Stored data
-- ==== Sys2Proof/Machine/Numbers.lean ====
section
/-! DEFINITION. The number formats: values of codes, exact arithmetic, and the one rounding that follows it
(R30 to R44, R98). -/

namespace Sys2Proof.Machine

/-- R32: what a code stands for: a NaN (signalling or not), an infinity, or a signed dyadic number m × 2^e. -/
inductive Num where
  | nan (sig : Bool)
  | inf (neg : Bool)
  | fin (neg : Bool) (m : Nat) (e : Int)
  deriving DecidableEq, Repr, Inhabited

/-- R32, Table 2.2: a floating-point format; `ieee` formats have infinities and NaNs in the top exponent. -/
structure Fmt where
  eb : Nat
  fb : Nat
  bias : Int
  ieee : Bool
  deriving DecidableEq, Repr, Inhabited

/-- Table 2.2. -/
def f64Fmt : Fmt := { eb := 11, fb := 52, bias := 1023, ieee := true }
/-- Table 2.2. -/
def f32Fmt : Fmt := { eb := 8, fb := 23, bias := 127, ieee := true }
/-- Table 2.2. -/
def bf16Fmt : Fmt := { eb := 8, fb := 7, bias := 127, ieee := true }
/-- Table 2.2. -/
def f16Fmt : Fmt := { eb := 5, fb := 10, bias := 15, ieee := true }
/-- Table 2.2. -/
def fe8Fmt : Fmt := { eb := 4, fb := 3, bias := 7, ieee := false }

/-- Table 2.2: the least exponent. -/
def Fmt.emin (f : Fmt) : Int := 1 - f.bias
/-- Table 2.2: the greatest exponent. -/
def Fmt.emax (f : Fmt) : Int := (if f.ieee then 2 ^ f.eb - 2 else 2 ^ f.eb - 1 : Int) - f.bias
/-- The sign bit of a code. -/
def Fmt.sign (f : Fmt) : Nat := 2 ^ (f.eb + f.fb)
/-- Table 2.2: the canonical NaN. -/
def Fmt.nan (f : Fmt) : Nat := if f.ieee then (2 ^ f.eb - 1) * 2 ^ f.fb + 2 ^ (f.fb - 1) else 0x80
/-- The code of the largest finite value. -/
def Fmt.maxCode (f : Fmt) : Nat := if f.ieee then (2 ^ f.eb - 1) * 2 ^ f.fb - 1 else 0x7F
/-- The code of +∞. -/
def Fmt.infCode (f : Fmt) : Nat := (2 ^ f.eb - 1) * 2 ^ f.fb

/-- R32, R33: the value of a code. -/
def Fmt.decode (f : Fmt) (c : Nat) : Num :=
  let neg := decide (c / f.sign % 2 = 1)
  let e := c / 2 ^ f.fb % 2 ^ f.eb
  let m := c % 2 ^ f.fb
  if ¬f.ieee ∧ c % 256 = 0x80 then .nan false
  else if f.ieee ∧ e = 2 ^ f.eb - 1 then
    (if m = 0 then .inf neg else .nan (decide (m < 2 ^ (f.fb - 1))))
  else if e = 0 then .fin neg m (f.emin - f.fb)
  else .fin neg (2 ^ f.fb + m) ((e : Int) - f.bias - f.fb)

/-- A code with a sign; fe8 has one zero (R33). -/
def Fmt.signed (f : Fmt) (neg : Bool) (c : Nat) : Nat :=
  if neg ∧ (f.ieee ∨ c ≠ 0) then c + f.sign else c

/-- R43: the rounding modes of Table 2.6. -/
inductive Mode where
  | ne | tz | up | dn
  deriving DecidableEq, Repr, Inhabited

/-- R39, Table 2.5: the result of an overflow. -/
def Fmt.overflow (f : Fmt) (mode : Mode) (neg : Bool) : Nat :=
  let big : Bool := match mode with
    | .ne => true
    | .tz => false
    | .up => !neg
    | .dn => neg
  f.signed neg (if f.ieee ∧ big then f.infCode else f.maxCode)

/-- Whether a rounding goes away from zero: `n` the truncated magnitude, `rem` out of `2^sh` cut off. -/
def roundsUp (mode : Mode) (neg : Bool) (n rem sh : Nat) : Bool :=
  match mode with
  | .ne => decide (2 * rem > 2 ^ sh) || (decide (2 * rem = 2 ^ sh) && decide (n % 2 = 1))
  | .tz => false
  | .up => decide (rem ≠ 0) && !neg
  | .dn => decide (rem ≠ 0) && neg

/-- R38, R41, R42: a number m × 2^e rounded to a format: the code and the flags. -/
def Fmt.roundFin (f : Fmt) (mode : Mode) (neg : Bool) (m : Nat) (e : Int) : Nat × Nat :=
  if m = 0 then (f.signed neg 0, 0)
  else
    let ex := max ((m.log2 : Int) + e) f.emin
    let qe := ex - f.fb
    let sh := (qe - e).toNat
    let n0 := if qe ≤ e then m * 2 ^ (e - qe).toNat else m / 2 ^ sh
    let rem := if qe ≤ e then 0 else m % 2 ^ sh
    let n := if roundsUp mode neg n0 rem sh then n0 + 1 else n0
    if ex > f.emax ∨ (ex = f.emax ∧ n = 2 ^ (f.fb + 1)) then (f.overflow mode neg, overflowFlags)
    else
      let code := if n < 2 ^ f.fb then n else ((ex + f.bias).toNat - 1) * 2 ^ f.fb + n
      (f.signed neg code, roundFlags (decide (rem ≠ 0)) (decide (n < 2 ^ f.fb)))

/-- R34, R38: any number rounded to a format. A NaN gives the canonical NaN and raises nothing here. -/
def Fmt.round (f : Fmt) (mode : Mode) : Num → Nat × Nat
  | .nan _ => (f.nan, 0)
  | .inf neg => if f.ieee then (f.signed neg f.infCode, 0) else (f.signed neg f.maxCode, fOF)
  | .fin neg m e => f.roundFin mode neg m e

/-- R34: NV for a signalling NaN. -/
def sigFlags : Num → Nat
  | .nan true => fNV
  | .nan false | .inf _ | .fin _ _ _ => 0

/-- Whether a number is a NaN. -/
def Num.isNan : Num → Bool
  | .nan _ => true
  | .inf _ | .fin _ _ _ => false

/-- Whether a number is zero. -/
def Num.isZero : Num → Bool
  | .fin _ m _ => decide (m = 0)
  | .nan _ | .inf _ => false

/-- The sign of a number; a NaN has none. -/
def Num.neg : Num → Bool
  | .nan _ => false
  | .inf n => n
  | .fin n _ _ => n

/-- The opposite number. -/
def Num.negate : Num → Num
  | .nan s => .nan s
  | .inf n => .inf (!n)
  | .fin n m e => .fin (!n) m e

/-- The magnitude of a number. -/
def Num.abs : Num → Num
  | .nan s => .nan s
  | .inf _ => .inf false
  | .fin _ m e => .fin false m e

/-- A signed integer as a number. -/
def Num.ofInt (i : Int) : Num := .fin (decide (i < 0)) i.natAbs 0

/-- The signed numerator of a finite number over 2^e. -/
def scaled (e : Int) : Num → Int
  | .fin neg m k => (if neg then -1 else 1) * ((m * 2 ^ (k - e).toNat : Nat) : Int)
  | .nan _ | .inf _ => 0

/-- The least exponent among finite numbers. -/
def leastExp : List Num → Int
  | [] => 0
  | [.fin _ _ e] => e
  | .fin _ _ e :: r => min e (leastExp r)
  | _ :: r => leastExp r

/-- R41: the sign of an exact zero sum. -/
def zeroSign (mode : Mode) (l : List Num) : Bool :=
  let neg := l.any fun x => x.neg
  let pos := l.any fun x => !x.neg
  if pos then (match mode with | .dn => neg | .ne | .tz | .up => false) else neg

/-- R41, R49: the exact sum of a list of numbers: a NaN if any is one, NV for opposite infinities and signalling
NaNs. -/
def sumNum (mode : Mode) (l : List Num) : Num × Nat :=
  let sig := if l.any (fun x => decide (sigFlags x ≠ 0)) then fNV else 0
  let pi := l.any fun x => decide (x = .inf false)
  let ni := l.any fun x => decide (x = .inf true)
  if l.any Num.isNan then (.nan false, sig ||| (if pi && ni then fNV else 0))
  else if pi && ni then (.nan false, fNV)
  else if pi then (.inf false, 0)
  else if ni then (.inf true, 0)
  else
    let e := leastExp l
    let t := l.foldl (fun a x => a + scaled e x) 0
    if t = 0 then (.fin (zeroSign mode l) 0 0, 0) else (.fin (decide (t < 0)) t.natAbs e, 0)

/-- R34, R41: the exact product. -/
def mulNum (a b : Num) : Num × Nat :=
  match a, b with
  | .nan x, .nan y => (.nan false, flagIf (x || y) fNV)
  | .nan x, _ => (.nan false, flagIf x fNV)
  | _, .nan y => (.nan false, flagIf y fNV)
  | .inf n, b => if b.isZero then (.nan false, fNV) else (.inf (xor n b.neg), 0)
  | a, .inf n => if a.isZero then (.nan false, fNV) else (.inf (xor n a.neg), 0)
  | .fin n m e, .fin n' m' e' => (.fin (xor n n') (m * m') (e + e'), 0)

/-- The bits of precision to which a quotient or root is carried before its sticky bit. -/
def guardBits : Nat := 140

/-- Table 4.9: the quotient, odd in its last place when it is not exact, so that one rounding is right. -/
def divNum (a b : Num) : Num × Nat :=
  match a, b with
  | .nan x, .nan y => (.nan false, flagIf (x || y) fNV)
  | .nan x, _ => (.nan false, flagIf x fNV)
  | _, .nan y => (.nan false, flagIf y fNV)
  | .inf _, .inf _ => (.nan false, fNV)
  | .inf n, b => (.inf (xor n b.neg), 0)
  | a, .inf n => (.fin (xor n a.neg) 0 0, 0)
  | .fin n m e, .fin n' m' e' =>
    if m' = 0 then (if m = 0 then (.nan false, fNV) else (.inf (xor n n'), fDZ))
    else
      let k := guardBits + m'.log2
      let q := m * 2 ^ k / m'
      let r := m * 2 ^ k % m'
      (.fin (xor n n') (2 * q + (if r = 0 then 0 else 1)) (e - e' - k - 1), 0)

/-- The integer square root from bit `i` down, with `r` found so far. -/
def isqrtFrom (n : Nat) : Nat → Nat → Nat
  | 0, r => if (r + 1) * (r + 1) ≤ n then r + 1 else r
  | i + 1, r => isqrtFrom n i (if (r + 2 ^ (i + 1)) * (r + 2 ^ (i + 1)) ≤ n then r + 2 ^ (i + 1) else r)

/-- The integer square root. -/
def isqrt (n : Nat) : Nat := isqrtFrom n (n.log2 / 2 + 1) 0

/-- Table 4.9: the square root, carried as a quotient is. -/
def sqrtNum (a : Num) : Num × Nat :=
  match a with
  | .nan x => (.nan false, flagIf x fNV)
  | .inf neg => if neg then (.nan false, fNV) else (.inf false, 0)
  | .fin neg m e =>
    if m = 0 then (.fin neg 0 0, 0)
    else if neg then (.nan false, fNV)
    else
      let k : Nat := if e % 2 = 0 then 2 * guardBits else 2 * guardBits + 1
      let v := m * 2 ^ k
      let r := isqrt v
      (.fin false (2 * r + (if r * r = v then 0 else 1)) ((e - k) / 2 - 1), 0)

/-- R151: 1/√a, carried as a quotient is. -/
def rsqrtNum (a : Num) : Num × Nat :=
  match a with
  | .nan x => (.nan false, flagIf x fNV)
  | .inf neg => if neg then (.nan false, fNV) else (.fin false 0 0, 0)
  | .fin neg m e =>
    if m = 0 then (.inf neg, fDZ)
    else if neg then (.nan false, fNV)
    else
      let m' := if e % 2 = 0 then m else 2 * m
      let e' := if e % 2 = 0 then e else e - 1
      let k := guardBits + m'.log2
      let r := isqrt (2 ^ (2 * k) / m')
      (.fin false (2 * r + (if r * r * m' = 2 ^ (2 * k) then 0 else 1)) (-(e' / 2) - k - 1), 0)

/-- ln 2 to 256 fraction bits. -/
def ln2Bits : Nat := 80260960185991308862233904206310070533990667611589946606122867505419956976171

/-- The series of exp from term `k` on, in units of 2^-256. -/
def expSeries (x : Nat) : Nat → Nat → Nat → Nat
  | 0, _, _ => 0
  | n + 1, k, term => term + expSeries x n (k + 1) (term * x / 2 ^ 256 / (k + 1))

/-- R151: 2^a. A power that is not exact is carried to 256 bits with a sticky bit (log 7). -/
def exp2Num (a : Num) : Num × Nat :=
  match a with
  | .nan x => (.nan false, flagIf x fNV)
  | .inf neg => if neg then (.fin false 0 0, 0) else (.inf false, 0)
  | .fin neg m e =>
    if m = 0 then (.fin false 1 0, 0)
    else if (m.log2 : Int) + e ≥ 12 then (.fin false 3 (if neg then -5000 else 5000), 0)
    else
      let v : Int := (if neg then -1 else 1) * ((if e ≥ 0 then m * 2 ^ (e + 256).toNat else m * 2 ^ 256 / 2 ^ (-e).toNat : Nat) : Int)
      let i := v / 2 ^ 256
      let f := (v % 2 ^ 256).toNat
      if f = 0 then (.fin false 1 i, 0)
      else
        let x := f * ln2Bits / 2 ^ 256
        (.fin false (2 * expSeries x 70 0 (2 ^ 256) + 1) (i - 257), 0)

/-- The order of two numbers that are no NaNs, −0 below +0 (R98): whether a < b. -/
def ltNum (a b : Num) : Bool :=
  match a, b with
  | .nan _, _ | _, .nan _ => false
  | .inf n, .inf n' => n && !n'
  | .inf n, .fin _ _ _ => n
  | .fin _ _ _, .inf n => !n
  | .fin n m e, .fin n' m' e' =>
    if m = 0 ∧ m' = 0 then n && !n'
    else
      let k := min e e'
      decide (scaled k (.fin n m e) < scaled k (.fin n' m' e'))

/-- R97: equality of values, −0 and +0 equal. -/
def eqNum (a b : Num) : Bool :=
  match a, b with
  | .nan _, _ | _, .nan _ => false
  | .inf n, .inf n' => decide (n = n')
  | .inf _, .fin _ _ _ | .fin _ _ _, .inf _ => false
  | .fin n m e, .fin n' m' e' =>
    let k := min e e'
    decide (scaled k (.fin n m e) = scaled k (.fin n' m' e'))

/-- R97: less by value, −0 and +0 equal. -/
def ltValue (a b : Num) : Bool := ltNum a b && !eqNum a b

/-- R98: the smaller operand. -/
def minNum (a b : Num) : Num × Nat :=
  if a.isNan || b.isNan then (.nan false, sigFlags a ||| sigFlags b)
  else (if ltNum b a then b else a, 0)

/-- R98: the larger operand. -/
def maxNum (a b : Num) : Num × Nat :=
  if a.isNan || b.isNan then (.nan false, sigFlags a ||| sigFlags b)
  else (if ltNum a b then b else a, 0)

/-- A finite number rounded to the integer grid: the integer and whether it changed. -/
def roundInt (mode : Mode) (neg : Bool) (m : Nat) (e : Int) : Int × Bool :=
  if e ≥ 0 then ((if neg then -1 else 1) * ((m * 2 ^ e.toNat : Nat) : Int), false)
  else
    let sh := (-e).toNat
    let n0 := m / 2 ^ sh
    let rem := m % 2 ^ sh
    let n := if roundsUp mode neg n0 rem sh then n0 + 1 else n0
    ((if neg then -1 else 1) * (n : Int), decide (rem ≠ 0))

/-- R40: a number converted to an integer of a range: NaN gives 0 and NV, out of range saturates with IS. -/
def toInteger (mode : Mode) (lo hi : Int) : Num → Int × Nat
  | .nan _ => (0, fNV)
  | .inf neg => (if neg then lo else hi, fIS)
  | .fin neg m e =>
    if m = 0 then (0, 0)
    else if (m.log2 : Int) + e > 80 then (if neg then lo else hi, fIS)
    else
      let (v, changed) := roundInt mode neg m e
      if v < lo then (lo, integerFlags true changed)
      else if v > hi then (hi, integerFlags true changed)
      else (v, integerFlags false changed)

* **ACTIVITY**: Your answer should be the exact lines above from the one with "of a number. -/" through the one with "let e := leastExp l", both included, and nothing besides.

* **SOLUTION TO THE EXERCISE**:
/-- The magnitude of a number. -/
def Num.abs : Num → Num
  | .nan s => .nan s
  | .inf _ => .inf false
  | .fin _ m e => .fin false m e

/-- A signed integer as a number. -/
def Num.ofInt (i : Int) : Num := .fin (decide (i < 0)) i.natAbs 0

/-- The signed numerator of a finite number over 2^e. -/
def scaled (e : Int) : Num → Int
  | .fin neg m k => (if neg then -1 else 1) * ((m * 2 ^ (k - e).toNat : Nat) : Int)
  | .nan _ | .inf _ => 0

/-- The least exponent among finite numbers. -/
def leastExp : List Num → Int
  | [] => 0
  | [.fin _ _ e] => e
  | .fin _ _ e :: r => min e (leastExp r)
  | _ :: r => leastExp r

/-- R41: the sign of an exact zero sum. -/
def zeroSign (mode : Mode) (l : List Num) : Bool :=
  let neg := l.any fun x => x.neg
  let pos := l.any fun x => !x.neg
  if pos then (match mode with | .dn => neg | .ne | .tz | .up => false) else neg

/-- R41, R49: the exact sum of a list of numbers: a NaN if any is one, NV for opposite infinities and signalling
NaNs. -/
def sumNum (mode : Mode) (l : List Num) : Num × Nat :=
  let sig := if l.any (fun x => decide (sigFlags x ≠ 0)) then fNV else 0
  let pi := l.any fun x => decide (x = .inf false)
  let ni := l.any fun x => decide (x = .inf true)
  if l.any Num.isNan then (.nan false, sig ||| (if pi && ni then fNV else 0))
  else if pi && ni then (.nan false, fNV)
  else if pi then (.inf false, 0)
  else if ni then (.inf true, 0)
  else
    let e := leastExp l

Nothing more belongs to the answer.